# Guten Abend allerseits :-)



## severink (28 Juli 2008)

Liebe Celebboard-Gemeinde,

freue mich, euch hier alle zu treffen - nennt mich einfach *severink*.
Das es sich hier natürlich nicht um ein Bundesliga-Forum (Heribert läßt grüßen ) handelt, habe ich schon gemerkt. Es ist erstaunlich wieviel Fleiß hier einige Mitglieder an den Tag legen - goßes Lob.
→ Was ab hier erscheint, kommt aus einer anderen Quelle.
-- ==== Sys2Proof/Laws/InvMachine.lean ====
section
/-! SUPPORT. The invariant kept by the shared operations, the scalar instructions and the operand forms: one lemma for each function that answers a state. -/

namespace Sys2Proof.Machine

set_option Elab.async false

theorem State.Inv.of_eq {s t : State} (h : s.Inv) (h1 : t.mem = s.mem) (h2 : t.claims = s.claims) (h3 : t.slots = s.slots)
    (h4 : t.dusk = s.dusk) : t.Inv := ⟨h1 ▸ h.mem, h2 ▸ h.claims, h3 ▸ h.slots, h4 ▸ h.dusk⟩

theorem inv_mk {s : State} (h1 : Memory.wf s.mem = true) (h2 : mapWf 0 s.claims = true) (h3 : s.slots.length = 6)
    (h4 : s.dusk.length ≤ Config.duskEvents) : s.Inv := ⟨h1, h2, h3, h4⟩

theorem foldl_inv {β : Type} {f : State → β → State} (hf : ∀ s b, s.Inv → (f s b).Inv) (l : List β) {s : State} (h : s.Inv) :
    (l.foldl f s).Inv := by
  induction l generalizing s with
  | nil => exact h
  | cons b r ih => exact ih (hf _ _ h)

theorem foldlM_inv {ε β : Type} {f : State → β → Except ε State} (hf : ∀ s b t, s.Inv → f s b = .ok t → t.Inv) (l : List β)
    {s t : State} (h : s.Inv) (e : l.foldlM f s = .ok t) : t.Inv := by
  induction l generalizing s with
  | nil => cases e; exact h
  | cons b r ih =>
    simp only [List.foldlM_cons] at e
    cases hb : f s b with
    | error x => rw [hb] at e; cases e
    | ok u => rw [hb] at e; exact ih (hf _ _ _ h hb) e

theorem foldlM_fst_inv {ε β γ : Type} {f : State × γ → β → Except ε (State × γ)} (hf : ∀ s b t, s.1.Inv → f s b = .ok t → t.1.Inv)
    (l : List β) {s t : State × γ} (h : s.1.Inv) (e : l.foldlM f s = .ok t) : t.1.Inv := by
  induction l generalizing s with
  | nil => cases e; exact h
  | cons b r ih =>
    simp only [List.foldlM_cons] at e
    cases hb : f s b with
    | error x => rw [hb] at e; cases e
    | ok u => rw [hb] at e; exact ih (hf _ _ _ h hb) e

theorem State.upd_inv {s : State} {f : Hart → Hart} (s_i : s.Inv) : (State.upd s f).Inv := by
  unfold State.upd
  grind -ring -linarith -lia -ac -order [inv_mk, → State.Inv.mem, → State.Inv.claims, → State.Inv.slots, → State.Inv.dusk]

theorem State.updHart_inv {s : State} {hid : Nat} {f : Hart → Hart} (s_i : s.Inv) : (State.updHart s hid f).Inv := by
  unfold State.updHart
  grind -ring -linarith -lia -ac -order [inv_mk, → State.Inv.mem, → State.Inv.claims, → State.Inv.slots, → State.Inv.dusk]

theorem State.mapHarts_inv {s : State} {f : Hart → Hart} (s_i : s.Inv) : (State.mapHarts s f).Inv := by
  unfold State.mapHarts
  grind -ring -linarith -lia -ac -order [inv_mk, → State.Inv.mem, → State.Inv.claims, → State.Inv.slots, → State.Inv.dusk]

theorem State.swapIn_inv {s : State} {h : Hart} (s_i : s.Inv) : (State.swapIn s h).Inv := by
  unfold State.swapIn
  grind -ring -linarith -lia -ac -order [inv_mk, → State.Inv.mem, → State.Inv.claims, → State.Inv.slots, → State.Inv.dusk]

theorem State.swapOut_inv {s : State} {k : Hart} (s_i : s.Inv) : (State.swapOut s k).Inv := by
  unfold State.swapOut
  grind -ring -linarith -lia -ac -order [inv_mk, → State.Inv.mem, → State.Inv.claims, → State.Inv.slots, → State.Inv.dusk]

theorem State.on_inv {s : State} {hid : Nat} {f : State → State} (s_i : s.Inv) (f_h : ∀ s : State, s.Inv → (f s).Inv) : (State.on s hid f).Inv := by
  unfold State.on
  grind -ring -linarith -lia -ac -order [inv_mk, → State.Inv.mem, → State.Inv.claims, → State.Inv.slots, → State.Inv.dusk, State.swapIn_inv,
      State.swapOut_inv]

theorem State.tryOn_inv {s : State} {hid : Nat} {f : State → Option State} {t_ : State} (s_i : s.Inv) (f_h : ∀ s t : State, s.Inv → f s = some t →
    t.Inv) (e_ : State.tryOn s hid f = some t_) : t_.Inv := by
  unfold State.tryOn at e_
  split at e_
  · exact f_h _ _ s_i e_
  · split at e_
    · cases e_
    · obtain ⟨r, hr, rfl⟩ := Option.map_eq_some_iff.mp e_
      exact State.swapOut_inv (f_h _ _ (State.swapIn_inv s_i) hr)

theorem State.setCore_inv {s : State} {cl : Nat} {core : Nat} {c : CoreInfo} (s_i : s.Inv) : (State.setCore s cl core c).Inv := by
  unfold State.setCore
  grind -ring -linarith -lia -ac -order [inv_mk, → State.Inv.mem, → State.Inv.claims, → State.Inv.slots, → State.Inv.dusk]

theorem State.setCluster_inv {s : State} {cl : Nat} {c : ClusterInfo} (s_i : s.Inv) : (State.setCluster s cl c).Inv := by
  unfold State.setCluster
  grind -ring -linarith -lia -ac -order [inv_mk, → State.Inv.mem, → State.Inv.claims, → State.Inv.slots, → State.Inv.dusk]

theorem State.post_inv {s : State} {i : Instr} (s_i : s.Inv) : (State.post s i).Inv := by
  unfold State.post
  grind -ring -linarith -lia -ac -order [inv_mk, → State.Inv.mem, → State.Inv.claims, → State.Inv.slots, → State.Inv.dusk]

theorem State.postAll_inv {s : State} {is : List Instr} (s_i : s.Inv) : (State.postAll s is).Inv := by
  unfold State.postAll
  grind -ring -linarith -lia -ac -order [inv_mk, → State.Inv.mem, → State.Inv.claims, → State.Inv.slots, → State.Inv.dusk]

theorem State.setPort_inv {s : State} {k : Nat} {p : Port} (s_i : s.Inv) : (State.setPort s k p).Inv := by
  unfold State.setPort
  grind -ring -linarith -lia -ac -order [inv_mk, → State.Inv.mem, → State.Inv.claims, → State.Inv.slots, → State.Inv.dusk]

theorem modAt_length {α : Type} (f : α → α) (l : List α) (i : Nat) : (modAt f l i).length = l.length := by
  induction l generalizing i with
  | nil => rfl
  | cons a r ih => cases i <;> simp [modAt, ih]

theorem State.updSlot_inv {s : State} {i : Nat} {f : JobSlot → JobSlot} (s_i : s.Inv) : (State.updSlot s i f).Inv :=
  ⟨s_i.mem, s_i.claims, by simpa [State.updSlot, modAt_length] using s_i.slots, s_i.dusk⟩

theorem State.updJob_inv {s : State} {i : Nat} {f : Job → Job} (s_i : s.Inv) : (State.updJob s i f).Inv := by
  unfold State.updJob
  grind -ring -linarith -lia -ac -order [inv_mk, → State.Inv.mem, → State.Inv.claims, → State.Inv.slots, → State.Inv.dusk, State.updSlot_inv]

theorem State.breakLinks_inv {s : State} {keep : Nat} {pas : List Nat} (s_i : s.Inv) : (State.breakLinks s keep pas).Inv := by
  unfold State.breakLinks
  grind -ring -linarith -lia -ac -order [inv_mk, → State.Inv.mem, → State.Inv.claims, → State.Inv.slots, → State.Inv.dusk]

theorem State.writeMem_inv {s : State} {keep : Nat} {bs : List (Nat × Byte)} (s_i : s.Inv) : (State.writeMem s keep bs).Inv := by
  have h := State.breakLinks_inv (keep := keep) (pas := bs.map (·.1)) s_i
  exact ⟨mapWf_foldl_mapSet bs _ _ _ h.mem, h.claims, h.slots, h.dusk⟩

theorem State.writePhys_inv {s : State} {keep : Nat} {pa : Nat} {bs : List Byte} (s_i : s.Inv) : (State.writePhys s keep pa bs).Inv := by
  unfold State.writePhys
  grind -ring -linarith -lia -ac -order [inv_mk, → State.Inv.mem, → State.Inv.claims, → State.Inv.slots, → State.Inv.dusk, State.writeMem_inv]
Nachdem ich mich nach meiner Anmeldung ein paar Tage "umgeshen" habe, hier mein "erster Beitrag". Werde versuchen, Eure Arbeit konstruktiv zu unterstützen.

Also, auf gute Nachbarschaft - und:

Guten Abend Allerseits!


----------



## saviola (28 Juli 2008)

Herzlich Willkommen und viel Spass im Forum.


----------



## Tokko (28 Juli 2008)

Hey severink.

Herzlich Willkommen on Board.:thumbup:

Ich wünsche dir viel Spass bei uns und wir freuen uns über Unterstützung jeder Art.

Lieben Gruß.
Tokko


----------



## Buterfly (28 Juli 2008)

Herzlich willkommen auch von mir.

Und viel Spaß auf dem Board


----------



## Muli (28 Juli 2008)

Hallo severink,

danke für das Lob und deine nette Vorstellung hier!
Ich freue mich schon auf deine Beiträge und heiße dich herzlich Willkommen!

Nun bleibt mir nur noch dir viel Spaß zu wünschen, was ich hiermit tue!

VIEL SPAß AN BOARD :laola:


Muli


----------



## Katzun (29 Juli 2008)

herzlich willkommen und viel spaß wünsche ich


----------



## kaisicher (29 Juli 2008)

Da sag ich nur, Willkommen hier im Forum.


----------



## maierchen (30 Juli 2008)

Auch ein herzliches willkommen von mir!
Und viel Spaß hier an Board!:thumbup:


----------



## mark lutz (30 Juli 2008)

willkommen on bard und viel funn


----------